● **What you are asked to do**: Print exactly the lines below between the line holding "def State.stopLoops (s" and the line holding "let ns := (s.eng.loops.filter", inclusive, and nothing more.
Records for the exercise START
/-- Frames by station and tick time with their slots, for loops of the ring (R381). -/
def wireFrames (gs : List (Nat × Loop × Nat)) (start span : Nat) : List (Nat × Nat × Nat) :=
  gs.foldl (fun acc (x : Nat × Loop × Nat) =>
    let p := x.2.1.period
    let first := start + (((x.2.2 : Int) - start) % p).toNat
    (List.range (span / p + 1)).foldl (fun (a : List (Nat × Nat × Nat)) i =>
      let t := first + i * p
      let st := x.2.1.hd 450 446
      let n := x.2.1.hd 445 442 + 1
      if start + span ≤ t then a
      else if a.any (fun (f : Nat × Nat × Nat) => f.1 = st && f.2.1 = t) then
        a.map (fun (f : Nat × Nat × Nat) => if f.1 = st && f.2.1 = t then (f.1, f.2.1, max f.2.2 n) else f)
      else (st, t, n) :: a) acc) []

/-- The loop frames of any one period take at most 60 % of it (R381). -/
def State.wireFits (s : State) (group : List Nat) (start : Nat) : Bool :=
  let ring := (s.gridsAfter group start).filter (fun (x : Nat × Loop × Nat) => x.2.1.outKind = 0)
  if !(ring.any (fun (x : Nat × Loop × Nat) => group.contains x.1)) then true else
  ((ring.map (fun (x : Nat × Loop × Nat) => x.2.1.period)).eraseDups).all (fun w =>
    decide (((wireFrames ring start w).foldl (fun a (f : Nat × Nat × Nat) => a + (f.2.2 * 8 + 58) * 8) 0) * 10 ≤ 6 * w))

/-- Start or resume a loop (R373): histories cleared to the output in force, model and counts anew, ticks with less than 20 µs lead skipped. Feedback and
set-point before the first valid one are free values. -/
def State.startLoop (s : State) (n start : Nat) : State :=
  let f0 := (Config.freeWord s.free).toNat
  let r0 := (Config.freeWord (s.free + 1)).toNat
  (s.drawn 2).setLoop n (fun l =>
    let force := if l.mode = .held then l.holdVal else l.safeVal
    let at_ := s.now + 20000
    let k := if at_ ≤ start then 0 else (at_ - start + l.period - 1) / l.period
    { l with mode := .running, fenced := false, stuck := false, start := start, tick := k, e := [0, 0, 0]
             v := List.replicate 17 (Num.enc64 (Num.dec32 force)), out := force, outSafe := true, f := f0, model := none, implausible := 0, missing := 0
             ending := [], spValid := some (l.spValid.getD r0) })

def specLoopStart : OpSpec where
  code := 0x0721
  masks := fun _ => [fm [(31, 31), (6, 0)], full, full, fm [(15, 0)]]
  params := fun e _ => if 10 ^ 9 ≤ e.p.word 4 then some (badParam 4) else none
  pre := fun e s =>
    match s.ownLoop e.p with
    | none => some (badState 50)
    | some l =>
      let group := s.startGroup (e.p.f 3 6 0) (e.p.b 3 31)
      let ring := group.any (fun n => match s.loop? n with | some x => x.fbKind = 0 || x.outKind = 0 | none => false)
      firstFail [(l.mode = .running || l.fenced, badState 51), (ring && s.eng.ring.isNone, badState 52), (!s.outersOk e.p l, badState 53),
        (!s.launchFits group (startTime e.p) || !s.wireFits group (startTime e.p), badState 54)]
  run := fun e s =>
    let n := e.p.f 3 6 0
    let s1 := (s.startGroup n (e.p.b 3 31)).foldl (fun (y : State) i => y.startLoop i (startTime e.p)) s
    match s1.loop? n with
    | some l => s1.done e 0 [l.tick, ts32 (l.start + l.tick * l.period)]
    | none => s1.done e

/-- LOOP_START starts a loop, with WITH_OUTER the outer loops above it too (R384). -/
def execLoopStart (src : Src) (p : Packet) (s : State) : Res := .next (specLoopStart.exec src p s)

def specLoopStop : OpSpec where
  code := 0x0722
  masks := fun _ => [fm [(31, 30), (6, 0)]]
  params := fun e _ => if 2 ≤ e.p.f 3 31 30 then some (badParam 3) else none
  pre := fun e s => if (s.ownLoop e.p).isNone then some (badState 50) else none
  run := fun e s =>
    let n := e.p.f 3 6 0
    match s.loop? n with
    | some l =>
      if l.mode = .stopped then s.done e
      else (s.setJob e.id (.waits (.loopStop n))).setLoop n (fun l => { l with ending := l.ending ++ [⟨some e.id, e.p.f 3 31 30 = 1, s.now + 2000⟩] })
    | none => s.done e

/-- LOOP_STOP stop (R385). -/
def execLoopStopStop (src : Src) (p : Packet) (s : State) : Res := .next (specLoopStop.exec src (p.withField 3 31 30 0) s)
/-- LOOP_STOP hold. -/
def execLoopStopHold (src : Src) (p : Packet) (s : State) : Res := .next (specLoopStop.exec src (p.withField 3 31 30 1) s)

/-- Stop started loops at once, with one last SAFE_VAL, and delete them where asked (Table 16.5: CONTEXT_DESTROY, Sleep). -/
def State.stopLoops (s : State) (who : Loop → Bool) (delete : Bool) : State :=
  let ns := (s.eng.loops.filter (fun (l : Nat × Loop) => who l.2)).map (fun (l : Nat × Loop) => l.1)
  let live := ns.filter (fun n => match s.loop? n with | some l => l.mode ≠ .stopped | none => false)
  let pkts := live.flatMap (fun n => match s.loop? n with | some l => l.ending.filterMap (fun (x : LoopEnd) => x.pkt) | none => [])
  let s1 := live.foldl (fun (y : State) n => y.setLoop n (fun l => { l with mode := .stopped, fenced := false, stuck := false, out := l.safeVal, outSafe := true, ending := [] })) s
  let s2 := pkts.foldl (fun (y : State) i => y.finish i 0) (s1.sendLoops s1.now live)
  if delete then { s2 with eng := { s2.eng with loops := s2.eng.loops.filter (fun (l : Nat × Loop) => !who l.2) } } else s2

/-- Every started loop resumes at the end of a pause, as after a hold (R373, Table 16.5). -/
def State.resumeLoops (s : State) : State :=
  { s with eng := { s.eng with loops := s.eng.loops.map (fun (x : Nat × Loop) =>
    (x.1, if x.2.mode = .running && !x.2.fenced then { x.2 with e := [0, 0, 0], v := List.replicate 17 (Num.enc64 (Num.dec32 x.2.holdVal)) } else x.2)) } }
Records for the exercise END
● **Finished exercise**:
def State.stopLoops (s : State) (who : Loop → Bool) (delete : Bool) : State :=
  let ns := (s.eng.loops.filter (fun (l : Nat × Loop) => who l.2)).map (fun (l : Nat × Loop) => l.1)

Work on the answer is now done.